**WHAT YOU HAVE TO DO:**
Your task is to filter the entries and copy every line containing the string "foldl".

**AVAILABLE RECORDS:**
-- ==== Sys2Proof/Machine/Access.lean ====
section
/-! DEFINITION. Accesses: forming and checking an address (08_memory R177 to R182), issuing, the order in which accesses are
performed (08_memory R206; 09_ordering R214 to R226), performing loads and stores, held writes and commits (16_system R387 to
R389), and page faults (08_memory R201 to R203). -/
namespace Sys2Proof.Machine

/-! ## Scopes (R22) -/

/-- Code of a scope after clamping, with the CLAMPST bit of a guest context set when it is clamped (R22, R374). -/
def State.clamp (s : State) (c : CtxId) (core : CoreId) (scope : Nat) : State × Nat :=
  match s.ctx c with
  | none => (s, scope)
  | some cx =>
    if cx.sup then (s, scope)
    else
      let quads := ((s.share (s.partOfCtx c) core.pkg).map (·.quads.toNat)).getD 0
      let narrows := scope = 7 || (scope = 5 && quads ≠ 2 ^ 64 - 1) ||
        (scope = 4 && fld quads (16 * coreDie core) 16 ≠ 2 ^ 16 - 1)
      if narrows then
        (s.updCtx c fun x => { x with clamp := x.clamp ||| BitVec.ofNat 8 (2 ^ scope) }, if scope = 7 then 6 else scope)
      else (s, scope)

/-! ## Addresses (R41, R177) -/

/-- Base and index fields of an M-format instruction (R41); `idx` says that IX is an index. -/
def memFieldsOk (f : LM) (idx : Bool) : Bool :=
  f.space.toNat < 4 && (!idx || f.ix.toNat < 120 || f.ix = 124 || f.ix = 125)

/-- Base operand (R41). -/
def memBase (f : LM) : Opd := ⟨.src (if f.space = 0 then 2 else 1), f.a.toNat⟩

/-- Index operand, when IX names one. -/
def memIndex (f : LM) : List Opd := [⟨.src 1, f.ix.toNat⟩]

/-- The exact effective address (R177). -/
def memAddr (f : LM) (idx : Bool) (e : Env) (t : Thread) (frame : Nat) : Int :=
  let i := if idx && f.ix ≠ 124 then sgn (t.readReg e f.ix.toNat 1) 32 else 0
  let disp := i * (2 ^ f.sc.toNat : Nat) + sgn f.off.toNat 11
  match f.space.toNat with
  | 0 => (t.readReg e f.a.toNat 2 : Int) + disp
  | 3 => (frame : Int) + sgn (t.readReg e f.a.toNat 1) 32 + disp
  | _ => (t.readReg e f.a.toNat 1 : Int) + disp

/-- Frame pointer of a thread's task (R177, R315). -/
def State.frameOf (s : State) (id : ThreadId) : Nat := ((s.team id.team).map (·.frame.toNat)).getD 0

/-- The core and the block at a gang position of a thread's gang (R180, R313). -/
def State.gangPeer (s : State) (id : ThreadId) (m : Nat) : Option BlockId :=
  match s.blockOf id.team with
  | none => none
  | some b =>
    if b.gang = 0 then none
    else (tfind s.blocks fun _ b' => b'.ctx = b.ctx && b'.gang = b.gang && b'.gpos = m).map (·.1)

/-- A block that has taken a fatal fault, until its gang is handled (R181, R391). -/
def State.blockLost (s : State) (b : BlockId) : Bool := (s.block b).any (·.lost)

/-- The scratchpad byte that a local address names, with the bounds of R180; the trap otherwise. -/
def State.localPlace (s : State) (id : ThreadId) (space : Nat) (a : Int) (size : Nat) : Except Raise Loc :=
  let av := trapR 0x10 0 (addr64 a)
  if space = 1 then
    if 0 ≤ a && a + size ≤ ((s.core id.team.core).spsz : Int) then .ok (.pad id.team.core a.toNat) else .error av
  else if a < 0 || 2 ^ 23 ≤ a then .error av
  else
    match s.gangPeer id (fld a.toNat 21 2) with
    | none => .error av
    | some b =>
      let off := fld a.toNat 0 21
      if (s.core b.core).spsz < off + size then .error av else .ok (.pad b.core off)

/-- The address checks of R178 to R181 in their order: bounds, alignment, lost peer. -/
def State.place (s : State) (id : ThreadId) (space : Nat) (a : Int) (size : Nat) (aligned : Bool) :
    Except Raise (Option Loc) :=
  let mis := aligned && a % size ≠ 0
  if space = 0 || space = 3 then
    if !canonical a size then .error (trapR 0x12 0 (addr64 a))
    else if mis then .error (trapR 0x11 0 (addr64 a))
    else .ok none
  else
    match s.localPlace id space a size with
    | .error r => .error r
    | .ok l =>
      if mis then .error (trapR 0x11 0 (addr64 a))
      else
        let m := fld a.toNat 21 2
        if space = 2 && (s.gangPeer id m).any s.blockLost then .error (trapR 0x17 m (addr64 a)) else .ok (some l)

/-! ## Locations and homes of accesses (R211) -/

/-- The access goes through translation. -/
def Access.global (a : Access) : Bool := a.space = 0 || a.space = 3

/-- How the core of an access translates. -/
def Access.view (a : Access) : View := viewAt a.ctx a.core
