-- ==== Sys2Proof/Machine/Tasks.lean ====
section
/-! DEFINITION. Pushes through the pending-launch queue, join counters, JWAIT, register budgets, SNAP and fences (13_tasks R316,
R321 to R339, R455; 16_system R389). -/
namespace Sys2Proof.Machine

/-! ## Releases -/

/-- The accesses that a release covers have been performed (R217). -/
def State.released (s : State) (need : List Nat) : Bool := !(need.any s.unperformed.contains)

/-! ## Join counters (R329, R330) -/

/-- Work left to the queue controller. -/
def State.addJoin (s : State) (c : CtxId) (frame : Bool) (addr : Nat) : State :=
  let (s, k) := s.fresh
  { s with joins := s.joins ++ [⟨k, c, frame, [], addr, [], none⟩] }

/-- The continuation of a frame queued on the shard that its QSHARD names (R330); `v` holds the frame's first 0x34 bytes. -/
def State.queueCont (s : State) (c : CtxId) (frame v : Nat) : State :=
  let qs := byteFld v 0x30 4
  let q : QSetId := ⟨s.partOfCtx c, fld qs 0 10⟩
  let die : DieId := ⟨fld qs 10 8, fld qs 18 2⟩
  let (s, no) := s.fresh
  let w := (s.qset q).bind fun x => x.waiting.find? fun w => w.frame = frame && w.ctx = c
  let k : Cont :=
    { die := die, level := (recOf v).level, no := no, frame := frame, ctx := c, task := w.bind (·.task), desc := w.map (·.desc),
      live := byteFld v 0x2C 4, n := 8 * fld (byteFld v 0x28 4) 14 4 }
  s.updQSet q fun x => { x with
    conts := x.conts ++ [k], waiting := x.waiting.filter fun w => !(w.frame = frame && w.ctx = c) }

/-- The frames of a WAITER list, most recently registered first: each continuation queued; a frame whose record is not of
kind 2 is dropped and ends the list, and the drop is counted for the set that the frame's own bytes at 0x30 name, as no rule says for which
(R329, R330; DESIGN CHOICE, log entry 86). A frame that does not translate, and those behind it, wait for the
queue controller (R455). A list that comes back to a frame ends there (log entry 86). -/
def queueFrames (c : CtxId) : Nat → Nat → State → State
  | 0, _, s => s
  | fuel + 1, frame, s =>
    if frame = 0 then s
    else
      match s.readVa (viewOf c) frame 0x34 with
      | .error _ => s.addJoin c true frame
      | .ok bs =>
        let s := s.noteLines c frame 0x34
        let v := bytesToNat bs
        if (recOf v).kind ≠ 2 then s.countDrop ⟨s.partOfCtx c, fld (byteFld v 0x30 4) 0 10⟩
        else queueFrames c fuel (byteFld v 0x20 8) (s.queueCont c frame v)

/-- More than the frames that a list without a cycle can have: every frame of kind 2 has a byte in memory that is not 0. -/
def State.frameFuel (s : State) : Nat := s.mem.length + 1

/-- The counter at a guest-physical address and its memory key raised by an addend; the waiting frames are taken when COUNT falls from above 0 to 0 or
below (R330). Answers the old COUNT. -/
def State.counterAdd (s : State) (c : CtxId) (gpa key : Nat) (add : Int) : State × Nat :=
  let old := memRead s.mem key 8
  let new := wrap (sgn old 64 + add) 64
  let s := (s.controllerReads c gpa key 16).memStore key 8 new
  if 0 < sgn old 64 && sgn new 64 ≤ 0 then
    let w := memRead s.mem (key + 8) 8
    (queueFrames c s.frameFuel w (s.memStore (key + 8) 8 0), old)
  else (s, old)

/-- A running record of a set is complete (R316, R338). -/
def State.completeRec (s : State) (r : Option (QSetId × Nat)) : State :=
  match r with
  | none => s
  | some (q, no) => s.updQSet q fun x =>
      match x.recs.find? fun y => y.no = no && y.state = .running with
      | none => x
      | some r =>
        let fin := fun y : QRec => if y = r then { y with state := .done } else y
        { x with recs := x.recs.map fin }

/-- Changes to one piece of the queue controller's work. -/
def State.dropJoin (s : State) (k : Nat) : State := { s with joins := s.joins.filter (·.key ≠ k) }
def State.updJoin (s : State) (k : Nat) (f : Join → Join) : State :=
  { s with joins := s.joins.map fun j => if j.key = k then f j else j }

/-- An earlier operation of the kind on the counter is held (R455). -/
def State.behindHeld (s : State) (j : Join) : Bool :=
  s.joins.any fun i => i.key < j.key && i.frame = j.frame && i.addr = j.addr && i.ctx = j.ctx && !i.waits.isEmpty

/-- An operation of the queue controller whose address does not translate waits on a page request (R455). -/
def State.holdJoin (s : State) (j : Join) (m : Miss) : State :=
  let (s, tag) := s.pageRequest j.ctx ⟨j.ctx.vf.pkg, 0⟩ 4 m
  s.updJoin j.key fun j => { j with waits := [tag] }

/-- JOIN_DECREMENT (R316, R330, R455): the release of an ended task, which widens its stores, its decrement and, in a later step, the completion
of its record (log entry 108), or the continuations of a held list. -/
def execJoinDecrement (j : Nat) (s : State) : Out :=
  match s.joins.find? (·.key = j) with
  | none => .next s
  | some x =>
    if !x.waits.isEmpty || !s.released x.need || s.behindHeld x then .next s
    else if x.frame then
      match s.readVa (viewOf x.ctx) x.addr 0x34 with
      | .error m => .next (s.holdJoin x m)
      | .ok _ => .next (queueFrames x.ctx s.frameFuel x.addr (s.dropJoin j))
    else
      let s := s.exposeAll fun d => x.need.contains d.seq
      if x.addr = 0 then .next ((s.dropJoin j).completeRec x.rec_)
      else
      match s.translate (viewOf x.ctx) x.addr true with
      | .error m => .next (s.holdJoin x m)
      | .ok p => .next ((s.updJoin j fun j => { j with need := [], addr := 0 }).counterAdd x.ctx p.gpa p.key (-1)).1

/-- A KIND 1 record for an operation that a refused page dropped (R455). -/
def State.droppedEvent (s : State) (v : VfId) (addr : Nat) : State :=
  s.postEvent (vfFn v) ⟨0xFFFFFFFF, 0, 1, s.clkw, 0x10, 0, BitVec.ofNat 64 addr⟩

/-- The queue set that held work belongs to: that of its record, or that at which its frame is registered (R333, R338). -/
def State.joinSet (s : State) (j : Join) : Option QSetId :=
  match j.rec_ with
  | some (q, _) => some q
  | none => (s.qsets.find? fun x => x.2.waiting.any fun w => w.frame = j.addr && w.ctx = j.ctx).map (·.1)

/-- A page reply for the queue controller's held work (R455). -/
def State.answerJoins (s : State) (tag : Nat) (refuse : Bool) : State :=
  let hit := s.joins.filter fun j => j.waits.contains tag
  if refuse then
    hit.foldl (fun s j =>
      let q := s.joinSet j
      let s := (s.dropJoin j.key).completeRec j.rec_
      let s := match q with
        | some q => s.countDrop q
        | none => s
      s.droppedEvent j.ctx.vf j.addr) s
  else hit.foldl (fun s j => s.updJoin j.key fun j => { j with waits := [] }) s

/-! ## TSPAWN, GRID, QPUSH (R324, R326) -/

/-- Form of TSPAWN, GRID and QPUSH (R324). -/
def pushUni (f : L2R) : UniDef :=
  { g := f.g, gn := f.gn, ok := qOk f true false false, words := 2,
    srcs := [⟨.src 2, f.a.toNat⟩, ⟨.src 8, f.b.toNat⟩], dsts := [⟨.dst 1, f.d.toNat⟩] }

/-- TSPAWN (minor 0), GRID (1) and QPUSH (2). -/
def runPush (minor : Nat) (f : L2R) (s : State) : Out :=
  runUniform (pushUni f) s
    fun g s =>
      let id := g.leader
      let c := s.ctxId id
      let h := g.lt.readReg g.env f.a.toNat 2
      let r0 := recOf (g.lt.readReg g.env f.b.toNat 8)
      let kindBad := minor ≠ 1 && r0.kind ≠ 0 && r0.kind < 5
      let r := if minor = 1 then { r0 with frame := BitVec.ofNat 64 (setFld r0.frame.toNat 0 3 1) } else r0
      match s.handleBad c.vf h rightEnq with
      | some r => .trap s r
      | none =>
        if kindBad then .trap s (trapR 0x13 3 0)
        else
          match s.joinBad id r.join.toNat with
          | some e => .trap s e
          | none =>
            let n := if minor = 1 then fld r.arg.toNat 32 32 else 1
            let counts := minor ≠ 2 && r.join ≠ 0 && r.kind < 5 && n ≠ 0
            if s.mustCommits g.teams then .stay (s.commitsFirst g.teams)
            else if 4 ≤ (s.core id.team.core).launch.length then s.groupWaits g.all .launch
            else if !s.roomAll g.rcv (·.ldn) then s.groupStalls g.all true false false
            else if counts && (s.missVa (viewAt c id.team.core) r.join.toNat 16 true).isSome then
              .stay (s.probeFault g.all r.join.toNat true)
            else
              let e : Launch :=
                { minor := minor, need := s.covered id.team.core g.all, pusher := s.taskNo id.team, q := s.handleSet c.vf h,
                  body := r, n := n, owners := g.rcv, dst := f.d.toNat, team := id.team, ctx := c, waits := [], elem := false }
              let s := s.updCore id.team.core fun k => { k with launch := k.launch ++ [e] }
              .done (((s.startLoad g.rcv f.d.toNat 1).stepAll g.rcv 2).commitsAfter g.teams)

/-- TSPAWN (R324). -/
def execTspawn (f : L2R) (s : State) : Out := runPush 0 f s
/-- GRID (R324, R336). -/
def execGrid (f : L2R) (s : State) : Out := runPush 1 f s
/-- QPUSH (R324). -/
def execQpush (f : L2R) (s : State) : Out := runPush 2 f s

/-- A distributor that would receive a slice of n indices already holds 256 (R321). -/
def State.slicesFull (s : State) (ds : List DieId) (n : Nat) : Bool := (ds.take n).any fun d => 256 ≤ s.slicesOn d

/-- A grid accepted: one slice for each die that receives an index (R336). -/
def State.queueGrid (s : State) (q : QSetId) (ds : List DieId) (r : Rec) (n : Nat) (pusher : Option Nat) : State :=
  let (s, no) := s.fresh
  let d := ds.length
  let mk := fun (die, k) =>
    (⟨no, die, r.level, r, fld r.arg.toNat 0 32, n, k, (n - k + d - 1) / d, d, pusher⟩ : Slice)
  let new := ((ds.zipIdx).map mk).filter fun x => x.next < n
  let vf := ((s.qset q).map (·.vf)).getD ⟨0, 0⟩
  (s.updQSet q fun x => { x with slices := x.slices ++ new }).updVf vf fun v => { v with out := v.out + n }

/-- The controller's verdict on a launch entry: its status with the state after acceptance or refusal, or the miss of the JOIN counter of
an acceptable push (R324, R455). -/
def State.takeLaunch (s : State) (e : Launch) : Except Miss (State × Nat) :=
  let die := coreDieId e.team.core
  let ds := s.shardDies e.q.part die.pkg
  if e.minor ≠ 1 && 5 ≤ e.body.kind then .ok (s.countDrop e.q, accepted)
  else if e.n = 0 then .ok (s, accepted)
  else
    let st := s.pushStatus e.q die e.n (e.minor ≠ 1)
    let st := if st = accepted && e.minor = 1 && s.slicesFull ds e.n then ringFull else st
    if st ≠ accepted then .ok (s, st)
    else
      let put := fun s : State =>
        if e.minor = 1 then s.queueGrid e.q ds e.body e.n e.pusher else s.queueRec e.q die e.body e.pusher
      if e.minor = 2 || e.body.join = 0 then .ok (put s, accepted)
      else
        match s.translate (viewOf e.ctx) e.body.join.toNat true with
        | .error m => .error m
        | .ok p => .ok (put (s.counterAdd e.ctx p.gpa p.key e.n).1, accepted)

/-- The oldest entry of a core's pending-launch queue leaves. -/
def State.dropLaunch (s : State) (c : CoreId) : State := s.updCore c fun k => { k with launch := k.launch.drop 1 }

**ANSWER TO THE EXERCISE:**
    hit.foldl (fun s j =>
  else hit.foldl (fun s j => s.updJoin j.key fun j => { j with waits := [] }) s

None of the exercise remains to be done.